Put together a sort of "string quartet" of Portuguese free jazz/new improvised music stars Miguel Mira on cello, Carlos "Zingaro" on violin, Hernani Faustino on bass and Marcelo dos Reis on acoustic and prepared guitar, and you get the Staub Quartet. Their debut CD House Full of Colors (JACC Records 33) is so much more than a chance meeting that you sit up and take notice from the first notes onward.
Those who know these four and their freely inventive prowess should not be surprised. Though I am not in the position to keep score, they have all played together in various combinations and surely belong together. There is nothing casual about these improvisers--everything I've heard of them has a huge sense of purpose and an advanced open form seriousness that often enough verges on the sublime. So I naturally had lots of expectations when I put this CD on my player.

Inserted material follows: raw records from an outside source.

@[simp] theorem modPw_pending (f : Power → Power) : (modPw f s).pending = s.pending := rfl
@[simp] theorem modPw_now (f : Power → Power) : (modPw f s).now = s.now := rfl
@[simp] theorem modPw_free (f : Power → Power) : (modPw f s).free = s.free := rfl
@[simp] theorem modPw_pw (f : Power → Power) : (modPw f s).pw = f s.pw := rfl
@[simp] theorem modPw_aon (f : Power → Power) : (modPw f s).aon = s.aon := rfl
@[simp] theorem modPw_ports (f : Power → Power) : (modPw f s).ports = s.ports := rfl
@[simp] theorem modPw_deferred (f : Power → Power) : (modPw f s).deferred = s.deferred := rfl
@[simp] theorem modPw_turn (f : Power → Power) : (modPw f s).turn = s.turn := rfl
@[simp] theorem modPw_grpJob (f : Power → Power) : (modPw f s).grpJob = s.grpJob := rfl
@[simp] theorem modPw_regJob (f : Power → Power) : (modPw f s).regJob = s.regJob := rfl
@[simp] theorem modPw_cfgJob (f : Power → Power) : (modPw f s).cfgJob = s.cfgJob := rfl
@[simp] theorem modPw_cfg (f : Power → Power) : (modPw f s).cfg = s.cfg := rfl
@[simp] theorem modPw_nv (f : Power → Power) : (modPw f s).nv = s.nv := rfl
@[simp] theorem modPw_taps (f : Power → Power) : (modPw f s).taps = s.taps := rfl
@[simp] theorem modPw_irq (f : Power → Power) : (modPw f s).irq = s.irq := rfl
@[simp] theorem modPw_flt (f : Power → Power) : (modPw f s).flt = s.flt := rfl
@[simp] theorem modPw_wd (f : Power → Power) : (modPw f s).wd = s.wd := rfl
@[simp] theorem modPw_trk (f : Power → Power) : (modPw f s).trk = s.trk := rfl
@[simp] theorem modPw_seq (f : Power → Power) : (modPw f s).seq = s.seq := rfl
@[simp] theorem modPw_mems (f : Power → Power) : (modPw f s).mems = s.mems := rfl
@[simp] theorem modPw_smp (f : Power → Power) : (modPw f s).smp = s.smp := rfl
@[simp] theorem modPw_mirrors (f : Power → Power) : (modPw f s).mirrors = s.mirrors := rfl
@[simp] theorem modPw_links (f : Power → Power) : (modPw f s).links = s.links := rfl
@[simp] theorem modPw_fields (f : Power → Power) : (modPw f s).fields = s.fields := rfl
@[simp] theorem modPw_gov (f : Power → Power) : (modPw f s).gov = s.gov := rfl
@[simp] theorem modPw_cal (f : Power → Power) : (modPw f s).cal = s.cal := rfl
@[simp] theorem modPw_mi (f : Power → Power) : (modPw f s).mi = s.mi := rfl
@[simp] theorem modPw_sec (f : Power → Power) : (modPw f s).sec = s.sec := rfl
@[simp] theorem modPw_cask (f : Power → Power) : (modPw f s).cask = s.cask := rfl
@[simp] theorem modPw_mmp (f : Power → Power) : (modPw f s).mmp = s.mmp := rfl
@[simp] theorem modPw_inj (f : Power → Power) : (modPw f s).inj = s.inj := rfl

@[simp] theorem modSec_pending (f : Sec → Sec) : (modSec f s).pending = s.pending := rfl
@[simp] theorem modSec_now (f : Sec → Sec) : (modSec f s).now = s.now := rfl
@[simp] theorem modSec_free (f : Sec → Sec) : (modSec f s).free = s.free := rfl
@[simp] theorem modSec_pw (f : Sec → Sec) : (modSec f s).pw = s.pw := rfl
@[simp] theorem modSec_aon (f : Sec → Sec) : (modSec f s).aon = s.aon := rfl
@[simp] theorem modSec_ports (f : Sec → Sec) : (modSec f s).ports = s.ports := rfl
@[simp] theorem modSec_deferred (f : Sec → Sec) : (modSec f s).deferred = s.deferred := rfl
@[simp] theorem modSec_turn (f : Sec → Sec) : (modSec f s).turn = s.turn := rfl
@[simp] theorem modSec_grpJob (f : Sec → Sec) : (modSec f s).grpJob = s.grpJob := rfl
@[simp] theorem modSec_regJob (f : Sec → Sec) : (modSec f s).regJob = s.regJob := rfl
@[simp] theorem modSec_cfgJob (f : Sec → Sec) : (modSec f s).cfgJob = s.cfgJob := rfl
@[simp] theorem modSec_cfg (f : Sec → Sec) : (modSec f s).cfg = s.cfg := rfl
@[simp] theorem modSec_nv (f : Sec → Sec) : (modSec f s).nv = s.nv := rfl
@[simp] theorem modSec_taps (f : Sec → Sec) : (modSec f s).taps = s.taps := rfl
@[simp] theorem modSec_irq (f : Sec → Sec) : (modSec f s).irq = s.irq := rfl
@[simp] theorem modSec_flt (f : Sec → Sec) : (modSec f s).flt = s.flt := rfl
@[simp] theorem modSec_wd (f : Sec → Sec) : (modSec f s).wd = s.wd := rfl
@[simp] theorem modSec_trk (f : Sec → Sec) : (modSec f s).trk = s.trk := rfl
@[simp] theorem modSec_seq (f : Sec → Sec) : (modSec f s).seq = s.seq := rfl
@[simp] theorem modSec_mems (f : Sec → Sec) : (modSec f s).mems = s.mems := rfl
@[simp] theorem modSec_smp (f : Sec → Sec) : (modSec f s).smp = s.smp := rfl
@[simp] theorem modSec_mirrors (f : Sec → Sec) : (modSec f s).mirrors = s.mirrors := rfl
@[simp] theorem modSec_links (f : Sec → Sec) : (modSec f s).links = s.links := rfl
@[simp] theorem modSec_fields (f : Sec → Sec) : (modSec f s).fields = s.fields := rfl
@[simp] theorem modSec_gov (f : Sec → Sec) : (modSec f s).gov = s.gov := rfl
@[simp] theorem modSec_cal (f : Sec → Sec) : (modSec f s).cal = s.cal := rfl
@[simp] theorem modSec_mi (f : Sec → Sec) : (modSec f s).mi = s.mi := rfl
@[simp] theorem modSec_sec (f : Sec → Sec) : (modSec f s).sec = f s.sec := rfl
@[simp] theorem modSec_cask (f : Sec → Sec) : (modSec f s).cask = s.cask := rfl
@[simp] theorem modSec_mmp (f : Sec → Sec) : (modSec f s).mmp = s.mmp := rfl
@[simp] theorem modSec_inj (f : Sec → Sec) : (modSec f s).inj = s.inj := rfl

@[simp] theorem modAon_pending (f : Aon → Aon) : (modAon f s).pending = s.pending := rfl
@[simp] theorem modAon_now (f : Aon → Aon) : (modAon f s).now = s.now := rfl
@[simp] theorem modAon_free (f : Aon → Aon) : (modAon f s).free = s.free := rfl
@[simp] theorem modAon_pw (f : Aon → Aon) : (modAon f s).pw = s.pw := rfl
@[simp] theorem modAon_aon (f : Aon → Aon) : (modAon f s).aon = f s.aon := rfl
@[simp] theorem modAon_ports (f : Aon → Aon) : (modAon f s).ports = s.ports := rfl
@[simp] theorem modAon_deferred (f : Aon → Aon) : (modAon f s).deferred = s.deferred := rfl
@[simp] theorem modAon_turn (f : Aon → Aon) : (modAon f s).turn = s.turn := rfl
@[simp] theorem modAon_grpJob (f : Aon → Aon) : (modAon f s).grpJob = s.grpJob := rfl
@[simp] theorem modAon_regJob (f : Aon → Aon) : (modAon f s).regJob = s.regJob := rfl
@[simp] theorem modAon_cfgJob (f : Aon → Aon) : (modAon f s).cfgJob = s.cfgJob := rfl
@[simp] theorem modAon_cfg (f : Aon → Aon) : (modAon f s).cfg = s.cfg := rfl
@[simp] theorem modAon_nv (f : Aon → Aon) : (modAon f s).nv = s.nv := rfl
@[simp] theorem modAon_taps (f : Aon → Aon) : (modAon f s).taps = s.taps := rfl
@[simp] theorem modAon_irq (f : Aon → Aon) : (modAon f s).irq = s.irq := rfl
@[simp] theorem modAon_flt (f : Aon → Aon) : (modAon f s).flt = s.flt := rfl
@[simp] theorem modAon_wd (f : Aon → Aon) : (modAon f s).wd = s.wd := rfl
@[simp] theorem modAon_trk (f : Aon → Aon) : (modAon f s).trk = s.trk := rfl
@[simp] theorem modAon_seq (f : Aon → Aon) : (modAon f s).seq = s.seq := rfl
@[simp] theorem modAon_mems (f : Aon → Aon) : (modAon f s).mems = s.mems := rfl
@[simp] theorem modAon_smp (f : Aon → Aon) : (modAon f s).smp = s.smp := rfl
@[simp] theorem modAon_mirrors (f : Aon → Aon) : (modAon f s).mirrors = s.mirrors := rfl
@[simp] theorem modAon_links (f : Aon → Aon) : (modAon f s).links = s.links := rfl
@[simp] theorem modAon_fields (f : Aon → Aon) : (modAon f s).fields = s.fields := rfl
@[simp] theorem modAon_gov (f : Aon → Aon) : (modAon f s).gov = s.gov := rfl
@[simp] theorem modAon_cal (f : Aon → Aon) : (modAon f s).cal = s.cal := rfl
@[simp] theorem modAon_mi (f : Aon → Aon) : (modAon f s).mi = s.mi := rfl
@[simp] theorem modAon_sec (f : Aon → Aon) : (modAon f s).sec = s.sec := rfl
@[simp] theorem modAon_cask (f : Aon → Aon) : (modAon f s).cask = s.cask := rfl
@[simp] theorem modAon_mmp (f : Aon → Aon) : (modAon f s).mmp = s.mmp := rfl
@[simp] theorem modAon_inj (f : Aon → Aon) : (modAon f s).inj = s.inj := rfl

@[simp] theorem modCal_pending (f : Cal → Cal) : (modCal f s).pending = s.pending := rfl
@[simp] theorem modCal_now (f : Cal → Cal) : (modCal f s).now = s.now := rfl
@[simp] theorem modCal_free (f : Cal → Cal) : (modCal f s).free = s.free := rfl
@[simp] theorem modCal_pw (f : Cal → Cal) : (modCal f s).pw = s.pw := rfl
@[simp] theorem modCal_aon (f : Cal → Cal) : (modCal f s).aon = s.aon := rfl
@[simp] theorem modCal_ports (f : Cal → Cal) : (modCal f s).ports = s.ports := rfl
@[simp] theorem modCal_deferred (f : Cal → Cal) : (modCal f s).deferred = s.deferred := rfl
@[simp] theorem modCal_turn (f : Cal → Cal) : (modCal f s).turn = s.turn := rfl
@[simp] theorem modCal_grpJob (f : Cal → Cal) : (modCal f s).grpJob = s.grpJob := rfl
@[simp] theorem modCal_regJob (f : Cal → Cal) : (modCal f s).regJob = s.regJob := rfl
@[simp] theorem modCal_cfgJob (f : Cal → Cal) : (modCal f s).cfgJob = s.cfgJob := rfl
@[simp] theorem modCal_cfg (f : Cal → Cal) : (modCal f s).cfg = s.cfg := rfl
@[simp] theorem modCal_nv (f : Cal → Cal) : (modCal f s).nv = s.nv := rfl
@[simp] theorem modCal_taps (f : Cal → Cal) : (modCal f s).taps = s.taps := rfl
@[simp] theorem modCal_irq (f : Cal → Cal) : (modCal f s).irq = s.irq := rfl
@[simp] theorem modCal_flt (f : Cal → Cal) : (modCal f s).flt = s.flt := rfl
@[simp] theorem modCal_wd (f : Cal → Cal) : (modCal f s).wd = s.wd := rfl
@[simp] theorem modCal_trk (f : Cal → Cal) : (modCal f s).trk = s.trk := rfl
@[simp] theorem modCal_seq (f : Cal → Cal) : (modCal f s).seq = s.seq := rfl
@[simp] theorem modCal_mems (f : Cal → Cal) : (modCal f s).mems = s.mems := rfl
@[simp] theorem modCal_smp (f : Cal → Cal) : (modCal f s).smp = s.smp := rfl
@[simp] theorem modCal_mirrors (f : Cal → Cal) : (modCal f s).mirrors = s.mirrors := rfl
@[simp] theorem modCal_links (f : Cal → Cal) : (modCal f s).links = s.links := rfl
@[simp] theorem modCal_fields (f : Cal → Cal) : (modCal f s).fields = s.fields := rfl
@[simp] theorem modCal_gov (f : Cal → Cal) : (modCal f s).gov = s.gov := rfl
@[simp] theorem modCal_cal (f : Cal → Cal) : (modCal f s).cal = f s.cal := rfl
@[simp] theorem modCal_mi (f : Cal → Cal) : (modCal f s).mi = s.mi := rfl
@[simp] theorem modCal_sec (f : Cal → Cal) : (modCal f s).sec = s.sec := rfl
@[simp] theorem modCal_cask (f : Cal → Cal) : (modCal f s).cask = s.cask := rfl
@[simp] theorem modCal_mmp (f : Cal → Cal) : (modCal f s).mmp = s.mmp := rfl
@[simp] theorem modCal_inj (f : Cal → Cal) : (modCal f s).inj = s.inj := rfl

@[simp] theorem modMmp_pending (f : Mmp → Mmp) : (modMmp f s).pending = s.pending := rfl
@[simp] theorem modMmp_now (f : Mmp → Mmp) : (modMmp f s).now = s.now := rfl
@[simp] theorem modMmp_free (f : Mmp → Mmp) : (modMmp f s).free = s.free := rfl
@[simp] theorem modMmp_pw (f : Mmp → Mmp) : (modMmp f s).pw = s.pw := rfl
@[simp] theorem modMmp_aon (f : Mmp → Mmp) : (modMmp f s).aon = s.aon := rfl
@[simp] theorem modMmp_ports (f : Mmp → Mmp) : (modMmp f s).ports = s.ports := rfl
@[simp] theorem modMmp_deferred (f : Mmp → Mmp) : (modMmp f s).deferred = s.deferred := rfl
@[simp] theorem modMmp_turn (f : Mmp → Mmp) : (modMmp f s).turn = s.turn := rfl
@[simp] theorem modMmp_grpJob (f : Mmp → Mmp) : (modMmp f s).grpJob = s.grpJob := rfl
@[simp] theorem modMmp_regJob (f : Mmp → Mmp) : (modMmp f s).regJob = s.regJob := rfl
@[simp] theorem modMmp_cfgJob (f : Mmp → Mmp) : (modMmp f s).cfgJob = s.cfgJob := rfl
@[simp] theorem modMmp_cfg (f : Mmp → Mmp) : (modMmp f s).cfg = s.cfg := rfl
@[simp] theorem modMmp_nv (f : Mmp → Mmp) : (modMmp f s).nv = s.nv := rfl
@[simp] theorem modMmp_taps (f : Mmp → Mmp) : (modMmp f s).taps = s.taps := rfl
@[simp] theorem modMmp_irq (f : Mmp → Mmp) : (modMmp f s).irq = s.irq := rfl
@[simp] theorem modMmp_flt (f : Mmp → Mmp) : (modMmp f s).flt = s.flt := rfl
@[simp] theorem modMmp_wd (f : Mmp → Mmp) : (modMmp f s).wd = s.wd := rfl
@[simp] theorem modMmp_trk (f : Mmp → Mmp) : (modMmp f s).trk = s.trk := rfl
@[simp] theorem modMmp_seq (f : Mmp → Mmp) : (modMmp f s).seq = s.seq := rfl
@[simp] theorem modMmp_mems (f : Mmp → Mmp) : (modMmp f s).mems = s.mems := rfl
@[simp] theorem modMmp_smp (f : Mmp → Mmp) : (modMmp f s).smp = s.smp := rfl
@[simp] theorem modMmp_mirrors (f : Mmp → Mmp) : (modMmp f s).mirrors = s.mirrors := rfl
@[simp] theorem modMmp_links (f : Mmp → Mmp) : (modMmp f s).links = s.links := rfl
@[simp] theorem modMmp_fields (f : Mmp → Mmp) : (modMmp f s).fields = s.fields := rfl
@[simp] theorem modMmp_gov (f : Mmp → Mmp) : (modMmp f s).gov = s.gov := rfl
@[simp] theorem modMmp_cal (f : Mmp → Mmp) : (modMmp f s).cal = s.cal := rfl
@[simp] theorem modMmp_mi (f : Mmp → Mmp) : (modMmp f s).mi = s.mi := rfl
@[simp] theorem modMmp_sec (f : Mmp → Mmp) : (modMmp f s).sec = s.sec := rfl
@[simp] theorem modMmp_cask (f : Mmp → Mmp) : (modMmp f s).cask = s.cask := rfl
@[simp] theorem modMmp_mmp (f : Mmp → Mmp) : (modMmp f s).mmp = f s.mmp := rfl
@[simp] theorem modMmp_inj (f : Mmp → Mmp) : (modMmp f s).inj = s.inj := rfl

To say I was not disappointed is to say that all the four can be inventively is very much present here. The whole is the greater for the Staub Quartet formation. Each plays a role and as you listen to the six segments you revel in how the colors and textures of the instruments in the hands of these masters come to create totalities that are consistently near breathtaking and sometimes well beyond that.
There often enough is a kind of gestural complementarity between bass and cello, for reasons that have to do with their potential as rhythm section choices in more conventional jazz, but then both Mira and Faustino can of course function as horns and convincingly so. Or of course both are supreme colorists and find a place when there are two-, three-, or four-way blends of that kind of thing. Make no mistake however, this music channels historic jazz only in the most convoluted and indirect ways. There is a kind of "soul" to it all, but a different kind. And the lining is not naked linearity but collectively simultaneous. So does it sound like Armstrong and Oliver? Well, no, not really! So do not expect that. Do expect the outer fringes of avant jazz and new music to have some relation to what you hear.
Zingaro is a supreme solo line-weaver on violin but he can and does also blend his special ways into the whole. Marcelo transforms his guitar sound (whether prepared or otherwise) into the totality so much so that you have to remind yourself that the fourth line is a guitar line. Sometimes he becomes such a shape-changer that he transcends his instrument to become a pure aural force in the complex mix. Listen once through just for him and you'll be surprised and enlightened as to what he comes up with.
All four of course form the matrix that makes all the difference on this album. Nobody is the "star;" the various organic growths they nurture in the six segments have a natural yet uncannily "forward" quality that you must hear with focused intent, to expose yourself repeatedly and gradually to get the full appreciation this album demands and deserves.
It is one of the best outings of all four and it is one of the best "fours" in avant music outings today.
You want to know what is new and important ion free improv? This is one for sure! Excellent!